The lines to reproduce from the material below are those from the one containing "namespace Sys2Proof.Machine" through the one containing "let t := if", both included; write them out exactly and add nothing.

- Study material -
=====
-- ==== Sys2Proof/Machine/LinkOps.lean ====
section
/-! DEFINITION. The service link (chapter 11): the arrival of requests and broadcasts, and the bytes that records and
notices take in a reply. -/

namespace Sys2Proof.Machine

/-- The outcome every meaning of this model gives but for an index the part does not have. -/
abbrev Out := Host.Outcome State Fault Refusal

/-- An event of thing `i` of `n`: the part has no thing with a larger index (assumption 25). -/
def within (i n : Nat) (s : State) : Out := if i < n then .next s else .fault .noSuchIndex

/-! ## Requests (R194 to R196) -/

/-- R195, R196: a complete request for the part arrives: it discards a pending reply, and a RESET whose reply it
discards, or whose reset is still due, carries out its reset first, with the straps read as the pins stand (R192,
assumption 14). -/
def arrive (s : State) : State :=
  let t := if s.link.resetDue then resetCommanded s.link.pins s else s
  { t with link := { t.link with reply := none, receiver := .hunting } }

/-- R195: a request of kind code `kind`. While DE is raised the part discards what its receiver sees (R192). In LOADING
every request but IDENTIFY and GET_STATUS (`always`) is BUSY; a body that does not fit is BAD_LENGTH; otherwise the
request's own rule runs. -/
def request {α : Type} (kind : Nat) (always : Bool) (r : Req α) (rule : α → State → State) (s : State) : State :=
  if s.link.de then s
  else
    let t := arrive s
    if loading t && !always then answer kind .busy [] t
    else match r with
      | .misfit => answer kind .badLength [] t
      | .fits x => rule x t

/-- R165: a rule after which waiting destinations are taken into free transmit slots. -/
def thenFill {α : Type} (rule : α → State → State) (x : α) (s : State) : State := fillSlots (rule x s)

/-- R194: a broadcast that the part executes without reply; a pending reply stays pending (R195). In LOADING, and when
its body does not fit, it is ignored. -/
def broadcastIn {α : Type} (r : Req α) (rule : α → State → State) (s : State) : State :=
  if s.link.de then s
  else
    let t := { s with link := { s.link with receiver := .hunting } }
    if loading t then t
    else match r with
      | .misfit => t
      | .fits x => rule x t

/-- R188: a rule that is refused with BUSY while an image store is in progress. -/
def unlessStoring (kind : Nat) (rule : State → State) (s : State) : State :=
  if storing s then answer kind .busy [] s else rule s

/-- A rule that is refused with BAD_STATE outside RUNNING. -/
def inRunning (kind : Nat) (rule : State → State) (s : State) : State :=
  if running s then rule s else answer kind .badState [] s

/-! ## Bytes of replies (section 11.8; assumptions 8 and 9) -/

/-- The index of a record named in a reply: two bytes for bays, one byte for the others. -/
def indexBytes (r : RecRef) : List Byte :=
  match r.kind with
  | .bay | .closure => u16 r.index
  | _ => u8 r.index

/-- A record named in a reply: its kind, its index, and the face of a FACE or the way of a map entry. DESIGN CHOICE
(assumption 9): the kinds that R185 does not list are bay closure 13, dimming table 14 and detector map 15. -/
def refBytes (r : RecRef) : List Byte :=
  u8 r.kind.ctorIdx ++ indexBytes r ++ (match r.kind with
    | .face | .map => u8 r.sub
    | _ => [])

/-- R186: the fields of an INVALID reply. -/
def invalidBytes (r : RecRef) (why : InvalidReason) : List Byte := refBytes r ++ u8 why.ctorIdx

/-- R183: the code of a fallback reason, in the order of its table. -/
def reasonCode : FallbackReason → Nat
  | .noImage => 0
  | .headerCrc => 1
  | .version => 2
  | .bodyCrc => 3
  | .record _ => 4
  | .invalid _ => 5

/-- R191: the fallback reason, with its record for RECORD and INVALID. DEDUCED (assumption 8): the record takes no presence
byte, since the reason tells whether it is sent. -/
def reasonBytes (r : FallbackReason) : List Byte :=
  u8 (reasonCode r) ++ (match r with
    | .record x | .invalid x => refBytes x
    | .noImage | .headerCrc | .version | .bodyCrc => [])

/-- The address field of a record: three bytes. -/
def addrBytes (a : Addr) : List Byte := u24 a

/-- A set in two bytes. -/
def maskBytes (m : BitVec 16) : List Byte := u16 m.toNat

/-- A list is preceded by the number of its items. -/
def listBytes {α : Type} (f : α → List Byte) (l : List α) : List Byte := u8 l.length ++ l.flatMap f

/-! R185: the fields of each record kind, in the order its chapter names them (assumption 8). -/

/-- The PARAMS record. R185 gives its values no order. DESIGN CHOICE (assumption 39): they stand in the order of the
chapters, those of the air job as R55 lists them, those of the fan job as R61 lists them. -/
def paramsBytes (p : Params) : List Byte :=
  u8 p.settle
  ++ u16 p.shortCo ++ u16 p.shortNo2 ++ u16 p.longCo ++ u16 p.longNo2
  ++ u8 p.arrival ++ u8 p.departure ++ u8 p.passage ++ p.curve.list.flatMap u16
  ++ u16 p.elevated ++ u16 p.high ++ u16 p.alarm ++ u8 p.hysteresis ++ u16 p.alarmHold
  ++ u16 p.startLevel ++ u16 p.stopLevel ++ u16 p.minRun ++ u16 p.rampStep ++ u8 p.readyTimeout ++ u8 p.readyLoss
  ++ u16 p.dwell ++ u16 p.fallbackSpeed ++ u8 p.sounderDiv ++ u8 p.bitRate ++ flag p.attnHigh

def zoneBytes (r : ZoneRec) : List Byte :=
  flag r.present ++ u16 r.bayBase ++ u16 r.bayCount ++ u16 r.fallbackDemand ++ u8 r.darkLimit

/-- R29: the source of an analog slot is its input, so no address is sent for it, and a field slot has no counts (DESIGN
CHOICE, assumption 45). -/
def sensorBytes (n : Nat) (r : SensorRec) : List Byte :=
  flag r.present ++ u8 r.gas.ctorIdx ++ u8 r.zone ++ (if isField n then addrBytes r.source else [])
  ++ u16 r.warmup ++ (if isField n then [] else u16 r.zero ++ u16 r.span) ++ u16 r.fullScale ++ u8 r.k

def fanBytes (r : FanRec) : List Byte :=
  flag r.present ++ u8 r.owner ++ listBytes u8 r.assist ++ u8 r.weight ++ r.dirs.list.flatMap (fun d => u8 d.ctorIdx)

def groupBytes (r : GroupRec) : List Byte :=
  flag r.present ++ u8 r.zone ++ addrBytes r.addr ++ optField (fun b => u16 b.1 ++ u16 b.2) r.bays
  ++ u8 r.base ++ u8 r.presence ++ u16 r.stayLit ++ u8 r.fade

def presenceBytes (r : PresenceRec) : List Byte := flag r.present ++ addrBytes r.addr ++ u8 r.group

def pathBytes (r : PathRec) : List Byte :=
  flag r.present ++ u8 r.pair ++ u8 r.startDelay ++ u8 r.step ++ listBytes u8 r.groups

def pairBytes (r : PairRec) : List Byte :=
  flag r.present ++ u8 r.inA ++ optField u8 r.inB ++ u8 r.role.ctorIdx ++ u8 r.zone ++ optField u8 r.sign

def signBytes (r : SignRec) : List Byte := flag r.present ++ addrBytes r.addr ++ optField u8 r.pair

def candidateBytes (c : Candidate) : List Byte := maskBytes c.zones ++ u8 c.arrow.toNat

/-- R124: the fields that belong to the face's kind; the others are not sent (DESIGN CHOICE, assumption 45). -/
def faceBytes (r : FaceRec) : List Byte :=
  flag r.present ++ u8 r.kind.ctorIdx ++ (match r.kind with
    | .count => maskBytes r.zones ++ u8 r.kinds.toNat
    | .level => u8 r.level
    | .decision => u8 r.kinds.toNat ++ listBytes candidateBytes r.candidates ++ u8 r.minFree
    | .blank => [])

/-- R158: the fields that belong to the filter's mode; the others are not sent (DESIGN CHOICE, assumption 45). -/
def filterBytes (r : FilterRec) : List Byte :=
  flag r.enabled ++ u8 r.mode.ctorIdx ++ (match r.mode with
    | .exact => addrBytes r.code.toNat
    | .mask => addrBytes r.code.toNat ++ addrBytes r.mask.toNat
    | .range => addrBytes r.low.toNat ++ addrBytes r.high.toNat)

/-- R148: the fields that belong to the input's role; the others are not sent (DESIGN CHOICE, assumption 45). -/
def inputBytes (r : InputRec) : List Byte :=
  u8 r.role.ctorIdx ++ (match r.role with
    | .boost => maskBytes r.zones ++ u16 r.value
    | .close => maskBytes r.zones
    | .profile => u8 r.value
    | .mute | .noRole => [])

/-- R140: an override entry, with the scope and value of its kind. -/
def entryBytes (e : Entry) : List Byte :=
  u8 e.id ++ u8 e.kind.ctorIdx
  ++ (if scopeKind e.kind = .unscoped then [] else maskBytes e.scope)
  ++ (match e.kind with
    | .fanForce | .ventBoost => u16 e.value
    | .profile | .lightLevel => u8 e.value
    | .zoneClose | .sounderMute => [])
  ++ optField u16 e.remaining ++ u8 e.source.ctorIdx

/-- R125: the value of a face: symbol, number or its absence, arrow code or its absence. -/
def faceValueBytes (v : FaceValue) : List Byte :=
  match v with
  | .blank => u8 0 ++ u8 0 ++ u8 0
  | .number n => u8 1 ++ u8 1 ++ u16 n ++ u8 0
  | .full => u8 2 ++ u8 0 ++ u8 0
  | .closed => u8 3 ++ u8 0 ++ u8 0
  | .arrow n c => u8 4 ++ u8 1 ++ u16 n ++ u8 1 ++ u8 c.toNat

def driveBytes (d : Drive) : List Byte := u16 d.output ++ u8 d.fade

/-! ## Notice records (section 11.8) -/

/-- The value of a notice in four bytes, but for the high byte of a bay subject. DESIGN CHOICE (assumption 9): the codes
of the values that section 11.8 does not list, INPUT_PENDING's among them. -/
def noticeValue : Notice → List Byte
  | .airState _ st => u32 st.ctorIdx
  | .sensorState _ st => u32 st.ctorIdx
  | .fanState _ st why => u8 st.ctorIdx ++ u8 ((why.map (·.ctorIdx)).getD 0xFF) ++ u16 0
  | .ventLost _ lost => u32 (if lost then 0 else 1)
  | .forcedBelow _ target => u32 target
  | .bayDetector b why => u8 (b / 256) ++ u24 why.ctorIdx
  | .reservationEnd b o => u8 (b / 256) ++ u24 o.ctorIdx
  | .loopState _ stuck => u32 (if stuck then LoopState.stuck.ctorIdx else LoopState.clear.ctorIdx)
  | .groupState _ st => u32 st.ctorIdx
  | .zoneDark _ dark => u32 (if dark then 0 else 1)
  | .zoneGuidance _ st => u8 st.status.ctorIdx ++ u8 st.reason.ctorIdx ++ u16 0
  | .signState _ st => u32 st.ctorIdx
  | .levelStale _ stale => u32 (if stale then 0 else 1)
  | .restarted commanded => u32 (if commanded then 1 else 0)
  | .configState st why => u8 st.ctorIdx ++ u8 ((why.map reasonCode).getD 0xFF) ++ u16 0
  | .storeDone o id progress =>
    u16 id.toNat ++ u16 (progress + (match o with | .ok => 0 | .failed => 0x8000))
  | .fieldState st => u32 st.ctorIdx
  | .unknownDevice _ a type => u8 type.ctorIdx ++ u24 a
  | .unknownOverflow => u32 0xFFFFFFFF
  | .overrideEnd _ cancelled => u32 (if cancelled then 1 else 0)
  | .inputPending _ v => u32 v.ctorIdx

/-- Section 11.8: the ten bytes of a notice record. -/
def noticeBytes (q : Queued) : List Byte :=
  u8 (noticeKind q.notice) ++ u8 (noticeSubject q.notice % 256) ++ noticeValue q.notice ++ u32 q.second.toNat

end Sys2Proof.Machine
end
=====
- Answer to the exercise -
namespace Sys2Proof.Machine

/-- The outcome every meaning of this model gives but for an index the part does not have. -/
abbrev Out := Host.Outcome State Fault Refusal

/-- An event of thing `i` of `n`: the part has no thing with a larger index (assumption 25). -/
def within (i n : Nat) (s : State) : Out := if i < n then .next s else .fault .noSuchIndex

/-! ## Requests (R194 to R196) -/

/-- R195, R196: a complete request for the part arrives: it discards a pending reply, and a RESET whose reply it
discards, or whose reset is still due, carries out its reset first, with the straps read as the pins stand (R192,
assumption 14). -/
def arrive (s : State) : State :=
  let t := if s.link.resetDue then resetCommanded s.link.pins s else s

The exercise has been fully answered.